Yo temblaba tanto que apenas era capaz de hacer que mis dedos respondieran, y el señor Anderson tuvo que abrir el sobre por mí. La gelatina de manzana ácida nunca me había sabido tan bien, pero me costó tragarla y me dejó con sed. Al final, los calambres de las piernas remitieron lo suficiente como para que pudiera renquear hasta el coche, si bien es cierto que muy lentamente y con el brazo del señor Anderson alrededor de mi cintura.
Tras dar un largo trago en la fuente y tomarme otros tres sobres de gelatina que el señor Anderson tenía en el coche (todos de manzana ácida), me sentí algo más humana.

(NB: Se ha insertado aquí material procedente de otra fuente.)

-- ==== Sys2Proof/Certificates/Slice0/Obligations.lean ====
section
/-! DEFINITION. The statements about QR-CORE, for the provers. Each docstring names the rules of spec/ it comes from. -/

open Sys2Proof Sys2Proof.Machine

/-! ### Encoding -/

/-- R121, R122, R125, R127: decoding the word of a well-formed command gives the command back, every operand at every
value its field admits; and a word that decodes is the one word of its command, so no bit of a word is dropped. -/
def Obligations.DecodeAndEncodeAgree : Prop :=
  (∀ i : Instr, WellFormed i → decode (encode i) = .ok i) ∧
  ∀ (w : Word) (i : Instr), decode w = .ok i → WellFormed i ∧ encode i = w

/-- R127: a word decodes to the row of the opcode table whose masked bits match, with its A and B fields (bits 15:8 and
23:16) as operands, as many as the row's format uses; a word that matches a row decodes; at most one row matches. -/
def Obligations.DecoderFollowsOpcodeTable : Prop :=
  ∀ w : Word,
    (∀ i, decode w = .ok i → ∃ r ∈ opcodeRows, w &&& r.mask = r.value ∧ i.mnemonic = r.mnemonic ∧
      i.operands = [w.toNat / 256 % 256, w.toNat / 65536 % 256].take
        (if r.mask = 0xFFFFFFFF then 0 else if r.mask = 0xFFFF00FF then 1 else 2)) ∧
    (∀ r ∈ opcodeRows, w &&& r.mask = r.value → ∃ i, decode w = .ok i ∧ i.mnemonic = r.mnemonic) ∧
    ∀ r ∈ opcodeRows, ∀ r' ∈ opcodeRows, w &&& r.mask = r.value → w &&& r'.mask = r'.value → r = r'

/-- Words written out from R121, R122 and R125 decode to the commands they stand for, one of each family, and four
illegal words do not decode. -/
def Obligations.SampleWordsDecode : Prop :=
  decode 0b00000000000000000000000000000000#32 = .ok .nop ∧
  decode 0b00000000100000000000001000000001#32 = .ok (.gfmul 0x02 0x80) ∧
  decode 0b00000000000000000000101000000011#32 = .ok (.rsrem 10) ∧
  decode 0b00000000000000000000000000010101#32 = .ok .segeci ∧
  decode 0b00000000000000100000000100100001#32 = .ok (.assemble 1 2) ∧
  decode 0b00000000000010100000010000100100#32 = .ok (.ccbq 4 10) ∧
  decode 0b00000000000000010000000100110000#32 = .ok (.interleave 1 1) ∧
  decode 0b00000000000000000000000101000000#32 = .ok (.minit 1) ∧
  decode 0b00000000000010000000000101010011#32 = .ok (.mselect 1 8) ∧
  decode 0b00000000000000000000000001100010#32 = .ok .encbin ∧
  (∀ w ∈ [0x00000100#32, 0x01000001#32, 0x00000004#32, 0x000000F0#32], ∀ i, decode w ≠ .ok i)

/-- R126: a word that matches no row of the opcode table (among them every word with OP 0xF0 to 0xFF, and every word
with a non-zero field that its row's format requires to be zero) is accepted like any other, and its completion records
ILLEGAL_CMD and changes nothing else; no word but 0 is a NOP. -/
def Obligations.IllegalWordRaisesIllegalCmd : Prop :=
  (∀ (s : State) (w : Word), s.eng = .busy w → s.wait = 0 → (∀ r ∈ opcodeRows, w &&& r.mask ≠ r.value) →
    step s = .next (s.withOutcome false true 0x10)) ∧
  (∀ w : Word, 0xF0 ≤ w.toNat % 256 → ∀ r ∈ opcodeRows, w &&& r.mask ≠ r.value) ∧
  (∀ w : Word, ∀ r ∈ opcodeRows, w.toNat % 256 = r.value.toNat → w &&& r.mask ≠ r.value →
    ∀ r' ∈ opcodeRows, w &&& r'.mask ≠ r'.value) ∧
  (∀ (s : State) (w : Word), s.eng = .idle → (s.hostWrite .w4 0x008 w).eng = .busy w) ∧
  (∀ w : Word, decode w = .ok .nop → w = 0)

/-! ### Command lifecycle -/

/-- R150: a 4-byte write to CMD while Idle latches the word and sets BUSY, clears DONE, FAIL, ERR and ERRCODE, in one
step and with nothing else changed (`wait` and `draws` are the model's own, assumption 2); while Busy it is dropped and
sets WERR; a refused write to CMD accepts nothing. -/
def Obligations.AcceptanceLatchesTheWord : Prop :=
  ∀ (s : State) (v : Word),
    (s.eng = .idle → ∃ t, s.hostWrite .w4 0x008 v = t ∧ t.busy = true ∧
      t = { s with
        eng := .busy v
        status := { done := false, fail := false, err := false, werr := s.status.werr, aerr := s.status.aerr }
        errcode := 0
        wait := t.wait
        draws := t.draws }) ∧
    (∀ w, s.eng = .busy w → s.hostWrite .w4 0x008 v = { s with status := { s.status with werr := true } }) ∧
    (s.hostWrite .w1 0x008 v).eng = s.eng ∧ (s.hostWrite .w2 0x008 v).eng = s.eng

/-- R360: the completion of every accepted word, and every command from every state, answers a next state in which the
engine is Idle, DONE is 1, and exactly one of the three outcomes stands in FAIL, ERR and ERRCODE. -/
def Obligations.EveryCommandEndsInOneOutcome : Prop :=
  let ended := fun s t : State =>
    t.eng = .idle ∧ t.status.done = true ∧ t.status.werr = s.status.werr ∧ t.status.aerr = s.status.aerr ∧
    ((t.status.fail = false ∧ t.status.err = false ∧ t.errcode = 0) ∨
      (t.status.fail = true ∧ t.status.err = false ∧ 0x01 ≤ t.errcode.toNat ∧ t.errcode.toNat ≤ 0x0F) ∨
      (t.status.fail = false ∧ t.status.err = true ∧ 0x10 ≤ t.errcode.toNat ∧ t.errcode.toNat ≤ 0x1F))
  (∀ (s : State) (w : Word), s.eng = .busy w → s.wait = 0 → ∃ t, step s = .next t ∧ ended s t) ∧
  ∀ (i : Instr) (s : State), ∃ t, exec i s = .next t ∧ ended s t

/-- R35, R47, R364: no command changes ARG0 to ARG2, CFG, PLEN, IRQEN or PAYLOAD (host only), nor WERR, AERR and the
host's queues. -/
def Obligations.CommandsKeepHostOwnedState : Prop :=
  ∀ (i : Instr) (s t : State), exec i s = .next t →
    t.arg0 = s.arg0 ∧ t.arg1 = s.arg1 ∧ t.arg2 = s.arg2 ∧ t.cfg = s.cfg ∧ t.plen = s.plen ∧ t.doneIe = s.doneIe ∧
    t.status.werr = s.status.werr ∧ t.status.aerr = s.status.aerr ∧ t.inbox = s.inbox ∧ t.replies = s.replies ∧
    ∀ a, 0x1000 ≤ a → a < 0x3000 → t.mem.read a = s.mem.read a

/-- R152, R361, R363, R366: the first check of a command's list that fails decides the ERRCODE, and the command has then
written nothing: only STATUS, ERRCODE and `eng` change. Where every check passes the command ends in no contract
violation, and only the SEG commands, NEGOT, ASSEMBLE and the encoding commands can end not encodable. -/
def Obligations.FirstFailingCheckDecides : Prop :=
  ∀ (i : Instr) (s : State),
    (∀ c, violationOf i s = some c → exec i s = .next (s.withOutcome false true c)) ∧
    (violationOf i s = none → ∃ t, exec i s = .next t ∧ t.status.err = false ∧
      (t.status.fail = true →
        i.mnemonic ∈ ["SEGAUTO", "SEGNUM", "SEGALNUM", "SEGBYTE", "SEGECI", "ENCTEXT", "ENCBIN"] ∧ t.errcode = 0x01 ∨
        i.mnemonic ∈ ["NEGOT", "ASSEMBLE", "ENCSEG", "ENCTEXT", "ENCBIN"] ∧ t.errcode = 0x02))

/-- R87, R92, R151, R380: the step of a Busy engine whose wait is over runs the command that the latched word decodes to,
and `withFetchWord` places a word so that the very next step runs it (assumption 11). A step that is no completion
delivers the oldest pending access, whole; a Busy engine's wait (the model's own, assumption 2) grows shorter with it;
with nothing pending an Idle block keeps its state. -/
def Obligations.StepRunsDecodedCommand : Prop :=
  (∀ (s : State) (w : Word) (i : Instr), s.eng = .busy w → s.wait = 0 → decode w = .ok i → step s = exec i s) ∧
  (∀ (s : State) (i : Instr), WellFormed i →
    step (s.withFetchWord 32 (encode i).toNat) = exec i (s.withFetchWord 32 (encode i).toNat)) ∧
  ∀ (s : State) (ev : HostEvent) (rest : List HostEvent),
    (s.eng = .idle → s.inbox = ev :: rest → step s = .next (({ s with inbox := rest } : State).hostEvent ev)) ∧
    (s.eng = .idle → s.inbox = [] → step s = .next s) ∧
    (∀ w n, s.eng = .busy w → s.wait = n + 1 → s.inbox = ev :: rest →
      step s = .next (({ s with wait := n, inbox := rest } : State).hostEvent ev)) ∧
    (∀ w n, s.eng = .busy w → s.wait = n + 1 → s.inbox = [] → step s = .next { s with wait := n })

Los temblores ya no eran tan intensos, pero seguía débil y atontada, y un penetrante dolor de cabeza me presionaba las cuencas de los ojos y se escapaba por mis oídos.
—Ni hablar. —El señor Anderson negó con la cabeza al ver que yo intentaba dirigirme a mi coche—. No vas a marcharte a casa todavía. Lo último que necesitamos es que te estampes contra un árbol. Vamos.
Buscó en el asiento trasero de su Prius y sacó un forro polar.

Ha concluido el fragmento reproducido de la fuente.